В обстановке спальни Пьеретты чувствовались вкусы зажиточных крестьян: ее дядя, мой сосед в Гранж-о-Ване, дал племяннице в приданое кровать вишневого дерева в форме «ладьи», пуховое стеганое одеяло красного цвета, массивный шкаф орехового дерева. Матрас был набит чистой шерстью и стоил больше месячного заработка Пьеретты.
В другой комнате, расположенной между спальней и кухней, стоял нарядный, блестевший лаком буфет со стеклянными дверцами — безумная прихоть мужа Пьеретты, его «подарок» к первой годовщине свадьбы; он купил буфет в рассрочку, а в конечном счете выплачивать за него пришлось Пьеретте. Долгое время ей было противно смотреть на этот буфет, как и на все, что напоминало ей о негодяе муже, которого она выгнала. Теперь она держала в злополучном буфете папки с делами профсоюза.
Пьеретта поставила на плиту суп. Спросила у Миньо, ужинал ли он.
— Нет, — ответил Миньо, — но это неважно.
— Что, опять с женой рассорился?
— Я сам был виноват. Упрекнул ее за то, что она на вечере восхищалась хозяйским сынком Летурно. Ну, она, конечно, разозлилась. «В кои-то веки встретился на ваших вечерах приличный человек, и ты уж недоволен. Тебе хочется, чтобы я водилась с черномазыми…» Опять ее схватила судорога. Я хлопнул дверью и ушел.
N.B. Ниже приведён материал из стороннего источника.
-- ==== Sys2Proof/Machine/EngCtl.lean ====
section
/-! DEFINITION. Commands of `ENG_CTL`, suspension and its context record, cancellation, and firmware page loads (R114, R134-R139, R145-R149,
R167, R168, R419). -/
namespace Sys2Proof.Machine

/-- The commands of `ENG_CTL` in the order in which one write takes them (R135). -/
inductive EngCmd where
  | cancel | clear | suspend | resume | start
  deriving DecidableEq, Repr

/-- Command bits that a write sets, in order (R135, R145). -/
def cmdsOf (v : Nat) : List EngCmd :=
  (if nbit v 3 then [.cancel] else []) ++ (if nbit v 6 then [.clear] else []) ++ (if nbit v 1 then [.suspend] else [])
    ++ (if nbit v 2 then [.resume] else []) ++ (if nbit v 0 then [.start] else [])

/-- States that list a command (R134). -/
def EngCmd.allowed (c : EngCmd) (st : Nat) : Bool :=
  match c with
  | .cancel => st == 1 || st == 2 || st == 3
  | .clear => st == 5 || st == 6
  | .suspend => st == 1
  | .resume => st == 3
  | .start => st == 0

/-- Start (R114, R145, R419). -/
def State.startEngine (s : State) (e : EngineId) : State :=
  let arg (i : Nat) : Word := BitVec.ofNat 64 (s.reg R.ENG_ARG e.val i)
  let s := s.modEng e fun g =>
    let g := g.clearRegs
    { g with s := sSet (sSet (sSet (sSet g.s 1 (arg 0)) 2 (arg 1)) 3 (arg 2)) 4 (arg 3) }
  ((s.setPc e (s.get F.ENG_CTL.entry e.val)).enterState e 1 false).wake (regionOf e)

/-- Resume (R138, R419). -/
def State.resumeEngine (s : State) (e : EngineId) : State :=
  let s := if s.on F.ENG_CTL.restore_ctx e.val then s.modEng e fun g => { g with ctx := some .read }
    else s.modEng e fun g => { g with yieldAt := none }
  (s.enterState e 1 false).wake (regionOf e)

/-- What a cancel does to work in flight (R139): broadcasts stop at their step boundary, and an instruction whose waves were released has
begun writing and completes. -/
def Engine.cancelWork (g : Engine) : Engine :=
  let g := g.cancelAll
  { g with bcs := g.bcs.filter Broadcast.orphan, inflight := g.inflight.map fun y => if y.unit = .bau ∧ y.completed = false then y.finish .ok else y }

/-- The engine returns to IDLE after a cancel (R134, R139). -/
def State.cancelled (s : State) (e : EngineId) : State :=
  let s := s.modEng e fun g => { g.clearRegs with yieldAt := none, ctx := none }
  (s.put F.ENG_STATUS.last_code 9 e.val).enterState e 0 true

/-- Cancel (R139). -/
def State.cancelEngine (s : State) (e : EngineId) : State :=
  if s.engState e = 3 then s.cancelled e
  else
    -- a context read that waits for the region to come ON has not begun (R419)
    let g := (s.eng e).cancelWork
    (s.setEngBcs e { g with ctx := if s.regionOn e then g.ctx else none }).enterState e 4 false

/-- A command takes effect. -/
def State.engCommand (s : State) (e : EngineId) : EngCmd → State
  | .cancel => s.cancelEngine e
  | .clear => (s.setReg R.ENG_FAULT 0 e.val).enterState e 0 false
  | .suspend => s.enterState e 2 false
  | .resume => s.resumeEngine e
  | .start => s.startEngine e

/-- A write of `ENG_CTL` (R135, R145): the first command acts where the state lists it and no fault has arisen; every other sets bad_cmd. -/
def State.writeEngCtl (s : State) (e : EngineId) (v : Nat) : State :=
  let s := s.swFields R.ENG_CTL v e.val
  match cmdsOf v with
  | [] => s
  | c :: rest =>
    let ok := c.allowed (s.engState e) && (s.eng e).bound.isNone
    let s := if ok && rest.isEmpty then s else s.put F.ENG_STATUS.bad_cmd 1 e.val
    if ok then s.engCommand e c else s

/-- A row of `ENG_CTL`: a write whose first command bit is the row's. -/
def State.engRow (s : State) (e : EngineId) (v : Word) (c : EngCmd) : Out :=
  need ((cmdsOf v.toNat).head? == some c) "the write's first command is another one" <|
  s.engReach e (.next (s.writeEngCtl e v.toNat))

/-- ENG_START (R114, R135, R145, R419). -/
def execEngStart (e : EngineId) (v : Word) (s : State) : Out := s.engRow e v .start

/-- ENG_SUSPEND (R135, R136). -/
def execEngSuspend (e : EngineId) (v : Word) (s : State) : Out := s.engRow e v .suspend

/-- ENG_RESUME (R135, R138, R419). -/
def execEngResume (e : EngineId) (v : Word) (s : State) : Out := s.engRow e v .resume

/-- ENG_CANCEL (R135, R139). -/
def execEngCancel (e : EngineId) (v : Word) (s : State) : Out := s.engRow e v .cancel

/-- ENG_CLEAR (R134, R135, R147). -/
def execEngClear (e : EngineId) (v : Word) (s : State) : Out := s.engRow e v .clear

/-- CANCEL_DRAINED (R139). -/
def execCancelDrained (e : EngineId) (s : State) : Out :=
  let g := s.eng e
  need (s.engState e == 4) "the engine is not cancelling" <|
  need (g.inflight.isEmpty && g.drained && g.ctx.isNone) "a completion has not arrived" <|
  .next (s.cancelled e)

/-! ## The context record (R136-R138) -/

/-- Bytes of the context record. -/
def ctxSize : Nat := 2448

/-- The bytes of a list of 64-bit words. -/
def wordBytes (l : List Nat) : List Byte := l.flatMap (leBytes 8)

/-- The context record (R137). A yield at the last index records that index, as 16,384 does not fit: a program restored from it meets the yield again
(DESIGN CHOICE, log entry 68). -/
def State.ctxRecord (s : State) (e : EngineId) : List Byte :=
  let g := s.eng e
  wordBytes ((List.range 32).map fun i => (sGet g.s i).toNat)
    ++ (g.t.toList.flatMap fun t => leBytes 32 t.toNat)
    ++ wordBytes (g.l.toList.map fun r => r.count)
    ++ wordBytes (g.l.toList.map fun r => r.start % 2 ^ 14 + r.stop % 2 ^ 14 * 2 ^ 16)
    ++ wordBytes [(List.range 8).foldl (fun n i => n + b2n (pGet g.p i) * 2 ^ i) 0]
    ++ wordBytes [s.get F.ENG_STATUS.pc e.val + s.get F.ENG_STATUS.yield_tag e.val * 2 ^ 32]
    ++ wordBytes (g.cfg.toList.map BitVec.toNat)

/-- The word at an offset of a record. -/
def ctxWord (b : List Byte) (off : Nat) : Nat := leNat ((b.drop off).take 8)

/-- What an item of a restored record becomes (R138, R143): bits that the item does not define are dropped, and an undefined retain is taken as it
stands (DESIGN CHOICE, log entry 75). -/
def cfgDefined (i v : Nat) : Nat :=
  match i with
  | 0 => v % 2
  | 1 => if v % 2 ^ 20 = 0 then 1000 else v % 2 ^ 20
  | 2 => v % 16
  | _ => 0

/-- Registers from a context record (R137, R138). -/
def Engine.restore (g : Engine) (b : List Byte) : Engine :=
  { g with
    s := Vector.ofFn fun i => if i.val = 0 then 0#64 else BitVec.ofNat 64 (ctxWord b (8 * i.val))
    t := Vector.ofFn fun i => BitVec.ofNat 256 (leNat ((b.drop (0x100 + 32 * i.val)).take 32))
    l := Vector.ofFn fun i =>
      ⟨ctxWord b (0x900 + 8 * i.val) % 2 ^ 32, ctxWord b (0x920 + 8 * i.val) % 2 ^ 14, ctxWord b (0x920 + 8 * i.val) / 2 ^ 16 % 2 ^ 14⟩
    p := Vector.ofFn fun i => i.val != 0 && nbit (ctxWord b 0x940) i.val
    cfg := Vector.ofFn fun i => BitVec.ofNat 64 (cfgDefined i.val (ctxWord b (0x950 + 8 * i.val))) }

/-- The address of the context record (R148). -/
def State.ctxAddr (s : State) (e : EngineId) : Nat := 64 * s.get F.ENG_CTX_ADDR.addr e.val

/-- A context transfer fails: ctx_err, and FAULTED with the index and opcode of the yield (R136, R138). -/
def State.ctxFault (s : State) (e : EngineId) (c : Code) : State :=
  let a := s.ctxAddr e
  let w := faultWord c ((s.eng e).yieldAt.getD 0) 0x04 (if c = .dataErr then noDetail c ((s.eng e).yieldAt.getD 0) else blockOf a)
  let s := s.modEng e fun g => { g with ctx := none, yieldAt := none }
  (s.put F.ENG_STATUS.ctx_err 1 e.val).fault e w.toNat

/-- The engine suspends (R134, R136). -/
def State.suspended (s : State) (e : EngineId) : State := s.enterState e 3 true

/-- YIELD_SUSPEND (R136, R167, R168, R308): the yield retires after all earlier work. -/
def execYieldSuspend (e : EngineId) (s : State) : Out :=
  let g := s.eng e
  need (s.engState e == 2) "the engine is not suspending" <|
  needSome g.inflight.head? "no yield waits" fun x =>
  need (g.yieldAt == some x.idx && opOf x.word == 0x04 && x.done && !x.completed) "no yield waits" <|
  need (g.drained && g.bauIdle) "a drain or a broadcast has not finished" <|
  let r := g.takeEnd
  let y := x.finish r.2.1 (if g.fails.isEmpty then r.2.2 else noDetail r.2.1 x.idx)
  let s := s.setEng e (r.1.retire y)
  if y.code = .ok ∨ bitOf x.word 12 = true then
    let s := s.put F.ENG_STATUS.yield_tag (fld x.word 47 16) e.val
    .next (if s.on F.ENG_CTL.save_ctx e.val then s.modEng e fun g => { g with ctx := some .write } else s.suspended e)
  else .next s

/-- CONTEXT_WRITE_DONE (R136, R139): `r` answers a write to another block. -/
def execContextWriteDone (e : EngineId) (r : Reply) (s : State) : Out :=
  need ((s.eng e).ctx == some .write) "no context record is being written" <|
  need (!s.heldReads e [(s.ctxAddr e, ctxSize)]) "a write waits at its unit" <|
  let q := s.drainWrite e none (s.ctxAddr e) (s.ctxRecord e) r.write
  let s := q.1
  if s.engState e = 4 then .next (s.modEng e fun g => { g with ctx := none })
  else if q.2 = .ok then .next ((s.modEng e fun g => { g with ctx := none }).suspended e)
  else .next (s.ctxFault e q.2)

/-- CONTEXT_READ_DONE (R138, R419): `r` answers a read from another block. -/
def execContextReadDone (e : EngineId) (r : Reply) (s : State) : Out :=
  let a := s.ctxAddr e
  need ((s.eng e).ctx == some .read) "no context record is being read" <|
  need (s.regionOn e) "the region is not on" <|
  need (s.replyFits [(a, ctxSize)] r) "the reply does not answer the read" <|
  need (!s.heldReads e [(a, ctxSize)]) "a read waits at its unit" <|
  let q := s.readVia e a ctxSize r
  let s := s.noteReads e [(a, ctxSize)]
  if s.engState e = 4 then .next (s.modEng e fun g => { g with ctx := none })
  else if q.1 = .ok then
    .next ((s.modEng e fun g => { g.restore q.2 with ctx := none, yieldAt := none }).setPc e (ctxWord q.2 0x948 % 2 ^ 14))
  else .next (s.ctxFault e q.1)

/-! ## Firmware page loads (R149) -/

/-- A write of `ENG_PGCMD` (R149): a load wakes the region that it writes to (log entry 25). -/
def State.writePgcmd (s : State) (e : EngineId) (v : Nat) : State :=
  let s := s.swFields R.ENG_PGCMD v e.val
  let page := s.get F.ENG_PGCMD.page e.val
  let count := s.get F.ENG_PGCMD.count e.val
  if nbit v 9 && !s.on F.ENG_PGCMD.busy e.val then
    if [1, 2, 4].contains (s.engState e) || count == 0 || decide (16 < page + count) then s.put F.ENG_PGCMD.code 5 e.val
    else
      let s := s.modEng e fun g => { g.markPages page count false true with pgLoad := some (s.reg R.ENG_PGSRC e.val, page, count) }
      (s.put F.ENG_PGCMD.busy 1 e.val).wake (regionOf e)
  else s

/-- ENG_PGCMD_GO (R149). -/
def execEngPgcmdGo (e : EngineId) (v : Word) (s : State) : Out := s.engReach e (.next (s.writePgcmd e v.toNat))

/-- PAGE_LOAD_DONE (R107, R129, R149): `r` answers a load from another block. -/
def execPageLoadDone (e : EngineId) (r : Reply) (s : State) : Out :=
  needSome (s.eng e).pgLoad "no load is in progress" fun l =>
  let reads := [(l.1, pageBytes l.2.2)]
  need (s.regionOn e) "the region is not on" <|
  need (s.replyFits reads r) "the reply does not answer the load" <|
  need (!s.heldReads e reads) "a read waits at its unit" <|
  let q := s.readVia e l.1 (pageBytes l.2.2) r
  let s := (s.noteReads e reads).modEng e fun g => { g.loadPages l.2.1 l.2.2 q.1 q.2 with pgLoad := none }
  .next ((s.put F.ENG_PGCMD.code q.1.toNat e.val).put F.ENG_PGCMD.busy 0 e.val)

end Sys2Proof.Machine
end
— Разве можно так грубо обращаться с женой? — возмутился Кювро.
— А разве с ней можно поладить? Она только об одном мечтает; познакомиться с мадам Таллагран, бывать у нее в доме. Нас всех она ненавидит, мы ей помеха.
Раймонда Миньо плохо разбиралась в укладе местного общества. Жена главного инженера ни за что бы не пригласила ее к себе. Из страха прослыть провинциалкой мадам Таллагран ни у кого в Клюзо не бывала и к себе никого не приглашала. Она гордилась тем, что все ее друзья живут в Париже, и дважды в год ездила туда на две недели. Ей и в голову не приходило, что это высокомерие было самой настоящей провинциальной чертой. По той же причине ни у кого не бывала и дочь господина Нобле.
— Не надо было на ней жениться, — продолжал Кювро. — Или уж разведись, что ли. Но нельзя же день и ночь корить женщину: «Ты мещанка, ты мещанка».
Красавчик улыбался. Он придерживался своих собственных, итальянских понятий относительно правил поведения мужа, желающего быть хозяином в доме. Его насмешливый взгляд приводил Миньо в смущение. Поеживаясь, он подошел к плите и встал спиной к огню, как будто хотел погреться. На глаза ему попалась книжечка стихов Филиппа Летурно — войдя в комнату, Пьеретта положила ее на стол. Миньо раскрыл ее и прочел надпись.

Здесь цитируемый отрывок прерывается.